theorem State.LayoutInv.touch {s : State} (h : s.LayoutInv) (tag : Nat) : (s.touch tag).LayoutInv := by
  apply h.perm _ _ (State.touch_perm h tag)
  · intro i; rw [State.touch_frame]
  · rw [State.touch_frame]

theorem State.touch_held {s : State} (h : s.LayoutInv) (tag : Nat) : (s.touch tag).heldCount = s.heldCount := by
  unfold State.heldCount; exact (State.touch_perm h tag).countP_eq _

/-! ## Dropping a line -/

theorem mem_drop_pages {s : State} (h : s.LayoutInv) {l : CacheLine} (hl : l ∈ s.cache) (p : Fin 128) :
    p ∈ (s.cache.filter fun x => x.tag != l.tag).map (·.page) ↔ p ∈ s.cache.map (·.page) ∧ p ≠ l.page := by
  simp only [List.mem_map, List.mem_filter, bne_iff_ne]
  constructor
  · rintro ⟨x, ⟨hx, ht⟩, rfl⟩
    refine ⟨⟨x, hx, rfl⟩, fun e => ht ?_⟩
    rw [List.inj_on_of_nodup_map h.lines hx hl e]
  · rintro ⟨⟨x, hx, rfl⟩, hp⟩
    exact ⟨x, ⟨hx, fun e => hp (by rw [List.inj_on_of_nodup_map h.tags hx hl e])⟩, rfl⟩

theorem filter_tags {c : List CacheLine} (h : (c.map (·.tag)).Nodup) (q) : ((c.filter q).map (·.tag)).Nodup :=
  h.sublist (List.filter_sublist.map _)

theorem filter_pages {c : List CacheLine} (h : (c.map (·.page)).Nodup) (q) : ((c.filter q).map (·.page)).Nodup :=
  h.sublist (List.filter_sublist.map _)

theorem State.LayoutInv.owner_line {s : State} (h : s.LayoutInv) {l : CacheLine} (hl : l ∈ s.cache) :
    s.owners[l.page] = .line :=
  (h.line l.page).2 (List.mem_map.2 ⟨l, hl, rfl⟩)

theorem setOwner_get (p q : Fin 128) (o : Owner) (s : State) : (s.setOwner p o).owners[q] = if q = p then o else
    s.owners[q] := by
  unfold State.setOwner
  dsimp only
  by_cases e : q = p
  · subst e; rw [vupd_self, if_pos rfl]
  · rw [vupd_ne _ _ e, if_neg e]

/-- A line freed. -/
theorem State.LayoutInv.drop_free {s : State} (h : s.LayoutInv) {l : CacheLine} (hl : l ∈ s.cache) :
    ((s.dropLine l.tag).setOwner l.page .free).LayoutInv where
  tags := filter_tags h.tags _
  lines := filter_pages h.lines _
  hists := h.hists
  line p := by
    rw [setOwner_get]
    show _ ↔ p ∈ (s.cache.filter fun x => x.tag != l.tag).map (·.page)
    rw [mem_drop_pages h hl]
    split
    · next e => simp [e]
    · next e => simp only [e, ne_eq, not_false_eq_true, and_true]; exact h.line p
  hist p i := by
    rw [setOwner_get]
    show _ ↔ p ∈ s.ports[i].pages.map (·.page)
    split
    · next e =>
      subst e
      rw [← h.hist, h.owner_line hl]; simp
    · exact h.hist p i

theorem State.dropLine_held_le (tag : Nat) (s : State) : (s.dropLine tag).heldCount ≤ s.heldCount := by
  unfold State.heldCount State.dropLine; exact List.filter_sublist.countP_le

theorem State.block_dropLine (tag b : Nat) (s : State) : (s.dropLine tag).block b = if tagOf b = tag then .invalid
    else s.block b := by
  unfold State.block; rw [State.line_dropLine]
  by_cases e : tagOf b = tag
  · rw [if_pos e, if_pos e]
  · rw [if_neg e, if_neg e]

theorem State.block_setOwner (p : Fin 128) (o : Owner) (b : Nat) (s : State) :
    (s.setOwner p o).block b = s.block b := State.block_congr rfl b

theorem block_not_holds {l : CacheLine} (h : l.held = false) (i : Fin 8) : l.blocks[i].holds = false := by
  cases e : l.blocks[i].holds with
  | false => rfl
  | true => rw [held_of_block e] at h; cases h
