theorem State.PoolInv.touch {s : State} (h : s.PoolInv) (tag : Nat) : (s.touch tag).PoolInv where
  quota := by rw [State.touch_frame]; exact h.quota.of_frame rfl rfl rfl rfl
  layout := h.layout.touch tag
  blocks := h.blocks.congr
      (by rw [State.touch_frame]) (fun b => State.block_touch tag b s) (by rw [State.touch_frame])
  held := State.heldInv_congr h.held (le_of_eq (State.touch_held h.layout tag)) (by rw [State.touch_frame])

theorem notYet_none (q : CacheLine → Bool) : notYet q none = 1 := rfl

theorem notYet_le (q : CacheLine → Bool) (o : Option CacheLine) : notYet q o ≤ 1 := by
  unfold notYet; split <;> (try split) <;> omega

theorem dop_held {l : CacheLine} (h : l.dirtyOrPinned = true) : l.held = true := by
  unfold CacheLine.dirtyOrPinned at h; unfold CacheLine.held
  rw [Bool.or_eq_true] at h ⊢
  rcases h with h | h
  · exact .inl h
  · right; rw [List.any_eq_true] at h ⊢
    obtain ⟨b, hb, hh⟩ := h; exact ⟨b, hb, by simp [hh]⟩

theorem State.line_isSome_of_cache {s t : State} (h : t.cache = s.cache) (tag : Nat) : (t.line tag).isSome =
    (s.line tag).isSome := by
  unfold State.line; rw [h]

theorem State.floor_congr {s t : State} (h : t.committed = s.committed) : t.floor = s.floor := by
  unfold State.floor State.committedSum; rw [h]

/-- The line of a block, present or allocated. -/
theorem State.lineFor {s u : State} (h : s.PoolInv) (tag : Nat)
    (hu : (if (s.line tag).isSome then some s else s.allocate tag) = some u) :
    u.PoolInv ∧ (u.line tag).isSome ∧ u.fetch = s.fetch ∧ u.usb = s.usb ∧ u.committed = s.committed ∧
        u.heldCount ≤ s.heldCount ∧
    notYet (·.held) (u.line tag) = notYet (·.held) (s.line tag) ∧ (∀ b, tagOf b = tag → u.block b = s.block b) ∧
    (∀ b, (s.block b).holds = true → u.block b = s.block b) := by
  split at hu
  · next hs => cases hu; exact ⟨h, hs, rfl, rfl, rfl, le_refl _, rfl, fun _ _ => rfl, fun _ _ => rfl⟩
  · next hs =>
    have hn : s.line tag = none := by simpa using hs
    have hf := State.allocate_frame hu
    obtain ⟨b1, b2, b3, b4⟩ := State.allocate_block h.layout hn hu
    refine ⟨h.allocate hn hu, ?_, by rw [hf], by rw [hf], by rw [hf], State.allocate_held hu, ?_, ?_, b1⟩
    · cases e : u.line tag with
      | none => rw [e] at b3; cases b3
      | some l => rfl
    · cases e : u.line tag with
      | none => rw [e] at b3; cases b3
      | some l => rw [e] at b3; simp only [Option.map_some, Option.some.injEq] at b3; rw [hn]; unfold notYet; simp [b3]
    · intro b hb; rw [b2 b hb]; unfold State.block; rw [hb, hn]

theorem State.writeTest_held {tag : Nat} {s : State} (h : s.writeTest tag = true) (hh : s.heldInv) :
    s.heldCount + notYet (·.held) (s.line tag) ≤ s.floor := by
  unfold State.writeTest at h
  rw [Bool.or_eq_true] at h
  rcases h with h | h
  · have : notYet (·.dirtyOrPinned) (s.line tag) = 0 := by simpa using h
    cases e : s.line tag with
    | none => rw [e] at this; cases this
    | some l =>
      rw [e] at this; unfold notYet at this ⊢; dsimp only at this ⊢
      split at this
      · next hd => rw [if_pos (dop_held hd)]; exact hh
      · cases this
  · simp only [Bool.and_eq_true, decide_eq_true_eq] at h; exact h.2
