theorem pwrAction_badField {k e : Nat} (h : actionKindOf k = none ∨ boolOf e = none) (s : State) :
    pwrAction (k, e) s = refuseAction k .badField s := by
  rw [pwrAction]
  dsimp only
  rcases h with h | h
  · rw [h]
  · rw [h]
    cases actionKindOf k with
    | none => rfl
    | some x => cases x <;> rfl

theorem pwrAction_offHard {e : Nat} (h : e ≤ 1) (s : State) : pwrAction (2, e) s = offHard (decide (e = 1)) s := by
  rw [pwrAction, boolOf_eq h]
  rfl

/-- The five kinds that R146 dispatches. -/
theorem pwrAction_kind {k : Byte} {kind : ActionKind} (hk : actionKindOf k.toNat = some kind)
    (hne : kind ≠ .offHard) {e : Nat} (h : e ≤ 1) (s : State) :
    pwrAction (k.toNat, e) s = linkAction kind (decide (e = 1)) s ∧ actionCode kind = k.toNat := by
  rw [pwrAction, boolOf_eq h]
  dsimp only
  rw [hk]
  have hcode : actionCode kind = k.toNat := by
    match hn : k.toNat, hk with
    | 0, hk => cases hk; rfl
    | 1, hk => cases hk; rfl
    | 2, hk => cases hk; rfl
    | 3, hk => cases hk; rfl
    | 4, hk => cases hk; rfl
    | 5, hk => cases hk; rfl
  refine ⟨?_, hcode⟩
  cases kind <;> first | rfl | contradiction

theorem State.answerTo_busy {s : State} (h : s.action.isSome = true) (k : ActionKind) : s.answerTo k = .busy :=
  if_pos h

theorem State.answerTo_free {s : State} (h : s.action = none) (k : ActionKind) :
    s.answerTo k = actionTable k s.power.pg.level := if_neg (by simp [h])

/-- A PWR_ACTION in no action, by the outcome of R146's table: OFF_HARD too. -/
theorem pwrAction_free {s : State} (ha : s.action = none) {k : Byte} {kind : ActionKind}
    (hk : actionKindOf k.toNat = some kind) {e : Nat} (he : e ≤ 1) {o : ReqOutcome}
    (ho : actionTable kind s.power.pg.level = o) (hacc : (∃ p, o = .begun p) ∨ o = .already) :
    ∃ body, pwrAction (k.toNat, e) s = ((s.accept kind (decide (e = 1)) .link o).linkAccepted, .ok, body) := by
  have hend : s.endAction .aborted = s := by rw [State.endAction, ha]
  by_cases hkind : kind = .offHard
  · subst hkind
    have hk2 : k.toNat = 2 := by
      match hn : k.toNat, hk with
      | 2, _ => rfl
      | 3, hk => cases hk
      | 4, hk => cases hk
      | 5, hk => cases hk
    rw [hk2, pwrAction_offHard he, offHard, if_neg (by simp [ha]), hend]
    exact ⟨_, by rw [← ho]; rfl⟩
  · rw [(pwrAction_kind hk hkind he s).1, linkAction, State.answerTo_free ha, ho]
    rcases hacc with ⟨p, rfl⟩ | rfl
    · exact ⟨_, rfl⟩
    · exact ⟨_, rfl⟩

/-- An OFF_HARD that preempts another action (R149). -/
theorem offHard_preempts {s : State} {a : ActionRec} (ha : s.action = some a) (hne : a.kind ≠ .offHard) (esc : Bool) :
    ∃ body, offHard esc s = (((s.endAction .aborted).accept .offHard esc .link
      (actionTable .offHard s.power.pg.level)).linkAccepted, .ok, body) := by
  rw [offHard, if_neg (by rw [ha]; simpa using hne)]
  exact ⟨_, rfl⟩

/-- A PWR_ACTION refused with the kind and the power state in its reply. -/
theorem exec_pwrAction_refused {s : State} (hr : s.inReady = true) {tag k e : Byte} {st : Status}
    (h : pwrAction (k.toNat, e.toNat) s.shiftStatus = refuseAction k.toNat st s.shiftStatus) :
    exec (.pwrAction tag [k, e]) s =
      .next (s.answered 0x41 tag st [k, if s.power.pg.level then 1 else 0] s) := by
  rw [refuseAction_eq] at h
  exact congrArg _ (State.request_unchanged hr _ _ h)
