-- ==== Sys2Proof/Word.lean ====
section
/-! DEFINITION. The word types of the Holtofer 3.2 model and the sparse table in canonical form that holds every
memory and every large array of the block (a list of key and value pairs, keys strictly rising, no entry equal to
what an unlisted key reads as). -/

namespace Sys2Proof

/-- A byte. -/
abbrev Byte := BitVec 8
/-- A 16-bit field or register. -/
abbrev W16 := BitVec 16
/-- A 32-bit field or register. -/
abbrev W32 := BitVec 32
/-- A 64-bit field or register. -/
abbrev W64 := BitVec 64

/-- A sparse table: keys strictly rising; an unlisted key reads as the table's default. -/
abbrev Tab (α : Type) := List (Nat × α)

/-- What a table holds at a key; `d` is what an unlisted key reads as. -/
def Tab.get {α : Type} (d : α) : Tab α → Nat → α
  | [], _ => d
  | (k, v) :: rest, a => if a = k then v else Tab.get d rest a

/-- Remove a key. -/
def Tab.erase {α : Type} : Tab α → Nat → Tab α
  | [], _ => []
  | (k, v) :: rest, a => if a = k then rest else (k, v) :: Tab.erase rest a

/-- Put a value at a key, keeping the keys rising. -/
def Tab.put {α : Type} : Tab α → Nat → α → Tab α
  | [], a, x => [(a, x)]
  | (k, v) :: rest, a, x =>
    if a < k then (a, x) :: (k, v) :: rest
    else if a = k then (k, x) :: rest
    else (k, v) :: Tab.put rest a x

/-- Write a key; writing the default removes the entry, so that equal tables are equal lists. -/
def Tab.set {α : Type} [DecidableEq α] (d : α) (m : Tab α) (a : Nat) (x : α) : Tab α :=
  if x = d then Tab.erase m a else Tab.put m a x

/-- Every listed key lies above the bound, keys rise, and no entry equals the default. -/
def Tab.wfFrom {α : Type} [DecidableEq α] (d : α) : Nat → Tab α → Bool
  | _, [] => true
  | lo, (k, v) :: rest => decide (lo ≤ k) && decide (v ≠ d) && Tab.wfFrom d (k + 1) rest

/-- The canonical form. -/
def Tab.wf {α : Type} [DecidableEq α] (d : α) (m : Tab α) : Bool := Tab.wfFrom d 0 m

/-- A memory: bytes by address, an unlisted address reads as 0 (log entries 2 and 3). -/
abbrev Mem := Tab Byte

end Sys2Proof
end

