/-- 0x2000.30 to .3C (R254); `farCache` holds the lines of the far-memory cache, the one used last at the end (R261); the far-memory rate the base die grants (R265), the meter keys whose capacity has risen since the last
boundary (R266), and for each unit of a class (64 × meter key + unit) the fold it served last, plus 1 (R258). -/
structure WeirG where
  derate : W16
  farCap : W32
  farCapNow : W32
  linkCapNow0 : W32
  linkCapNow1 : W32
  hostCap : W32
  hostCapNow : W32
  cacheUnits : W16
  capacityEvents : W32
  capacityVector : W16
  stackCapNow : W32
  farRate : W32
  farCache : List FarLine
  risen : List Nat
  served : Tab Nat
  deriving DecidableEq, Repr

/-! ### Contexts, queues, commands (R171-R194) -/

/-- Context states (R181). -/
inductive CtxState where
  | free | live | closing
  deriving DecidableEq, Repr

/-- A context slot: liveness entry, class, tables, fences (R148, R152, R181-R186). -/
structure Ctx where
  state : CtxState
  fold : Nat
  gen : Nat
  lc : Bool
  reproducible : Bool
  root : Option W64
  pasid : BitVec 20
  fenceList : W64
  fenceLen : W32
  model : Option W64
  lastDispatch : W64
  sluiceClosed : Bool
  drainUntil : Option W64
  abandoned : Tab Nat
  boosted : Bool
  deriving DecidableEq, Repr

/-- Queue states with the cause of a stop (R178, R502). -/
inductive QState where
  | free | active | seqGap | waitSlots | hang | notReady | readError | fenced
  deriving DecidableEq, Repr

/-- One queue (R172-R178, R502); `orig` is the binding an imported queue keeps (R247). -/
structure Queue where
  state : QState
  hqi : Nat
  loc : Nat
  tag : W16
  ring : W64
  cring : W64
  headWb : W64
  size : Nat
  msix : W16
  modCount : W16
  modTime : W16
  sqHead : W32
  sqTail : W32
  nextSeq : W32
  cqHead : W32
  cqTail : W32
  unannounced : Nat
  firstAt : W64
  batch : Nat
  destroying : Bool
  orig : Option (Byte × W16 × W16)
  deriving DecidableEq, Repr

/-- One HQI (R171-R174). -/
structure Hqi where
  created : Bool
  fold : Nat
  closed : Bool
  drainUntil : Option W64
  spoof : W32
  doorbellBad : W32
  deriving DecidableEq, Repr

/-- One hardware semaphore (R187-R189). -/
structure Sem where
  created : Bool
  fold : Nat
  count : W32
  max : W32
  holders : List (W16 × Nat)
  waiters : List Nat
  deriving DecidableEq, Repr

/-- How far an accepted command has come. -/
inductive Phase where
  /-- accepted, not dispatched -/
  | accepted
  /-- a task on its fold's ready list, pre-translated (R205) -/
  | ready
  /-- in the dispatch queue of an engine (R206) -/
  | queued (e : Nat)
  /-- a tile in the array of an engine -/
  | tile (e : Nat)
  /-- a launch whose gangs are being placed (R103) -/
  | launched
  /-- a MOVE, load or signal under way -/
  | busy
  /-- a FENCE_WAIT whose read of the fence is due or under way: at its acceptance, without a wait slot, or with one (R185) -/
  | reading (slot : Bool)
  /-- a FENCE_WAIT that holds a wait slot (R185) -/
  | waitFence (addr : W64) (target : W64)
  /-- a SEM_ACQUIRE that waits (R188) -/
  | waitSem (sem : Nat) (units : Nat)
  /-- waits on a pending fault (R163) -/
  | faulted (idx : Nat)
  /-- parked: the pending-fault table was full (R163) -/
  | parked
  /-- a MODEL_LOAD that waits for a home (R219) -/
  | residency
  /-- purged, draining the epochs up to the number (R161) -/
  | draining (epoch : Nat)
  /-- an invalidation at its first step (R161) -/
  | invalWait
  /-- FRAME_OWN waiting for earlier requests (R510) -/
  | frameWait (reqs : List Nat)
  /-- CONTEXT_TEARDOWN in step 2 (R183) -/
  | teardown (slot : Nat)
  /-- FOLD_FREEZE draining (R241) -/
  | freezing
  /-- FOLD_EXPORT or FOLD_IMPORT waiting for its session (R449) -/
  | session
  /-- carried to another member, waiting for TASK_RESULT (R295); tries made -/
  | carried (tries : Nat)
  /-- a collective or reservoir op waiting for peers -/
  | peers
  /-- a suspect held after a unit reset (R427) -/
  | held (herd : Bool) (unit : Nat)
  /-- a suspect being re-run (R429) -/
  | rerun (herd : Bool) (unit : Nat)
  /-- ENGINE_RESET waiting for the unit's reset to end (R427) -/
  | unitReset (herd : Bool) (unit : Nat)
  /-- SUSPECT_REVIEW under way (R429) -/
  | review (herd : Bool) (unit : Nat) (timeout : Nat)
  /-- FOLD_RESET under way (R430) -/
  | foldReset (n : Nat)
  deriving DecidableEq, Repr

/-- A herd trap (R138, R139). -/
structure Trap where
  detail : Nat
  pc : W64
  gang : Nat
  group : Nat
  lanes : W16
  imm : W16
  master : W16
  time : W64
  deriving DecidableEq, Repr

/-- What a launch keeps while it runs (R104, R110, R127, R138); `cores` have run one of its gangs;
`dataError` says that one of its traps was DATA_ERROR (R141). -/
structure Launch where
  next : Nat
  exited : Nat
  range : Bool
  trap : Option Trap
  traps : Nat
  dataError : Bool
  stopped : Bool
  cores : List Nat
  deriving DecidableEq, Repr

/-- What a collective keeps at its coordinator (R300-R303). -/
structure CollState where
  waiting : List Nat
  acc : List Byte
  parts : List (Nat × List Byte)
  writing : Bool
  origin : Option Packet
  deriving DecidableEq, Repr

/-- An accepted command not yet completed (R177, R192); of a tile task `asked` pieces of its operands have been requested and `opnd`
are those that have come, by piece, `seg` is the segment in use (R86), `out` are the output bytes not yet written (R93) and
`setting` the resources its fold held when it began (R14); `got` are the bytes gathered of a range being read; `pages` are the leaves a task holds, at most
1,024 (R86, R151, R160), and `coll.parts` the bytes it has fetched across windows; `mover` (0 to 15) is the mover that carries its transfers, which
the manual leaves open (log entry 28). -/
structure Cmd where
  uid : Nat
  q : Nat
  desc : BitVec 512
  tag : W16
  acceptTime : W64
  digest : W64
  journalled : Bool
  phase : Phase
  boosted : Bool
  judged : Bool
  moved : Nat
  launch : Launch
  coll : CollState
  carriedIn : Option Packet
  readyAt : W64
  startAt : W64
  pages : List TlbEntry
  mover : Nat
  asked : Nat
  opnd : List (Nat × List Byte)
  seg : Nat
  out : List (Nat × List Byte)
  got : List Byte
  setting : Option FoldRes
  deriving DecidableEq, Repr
-----
Gather each line from the listing above that holds "hkind".

## ANSWER FOR THIS EXERCISE
  by_cases hkind : kind = .offHard
  · subst hkind
  · rw [(pwrAction_kind hk hkind he s).1, linkAction, State.answerTo_free ha, ho]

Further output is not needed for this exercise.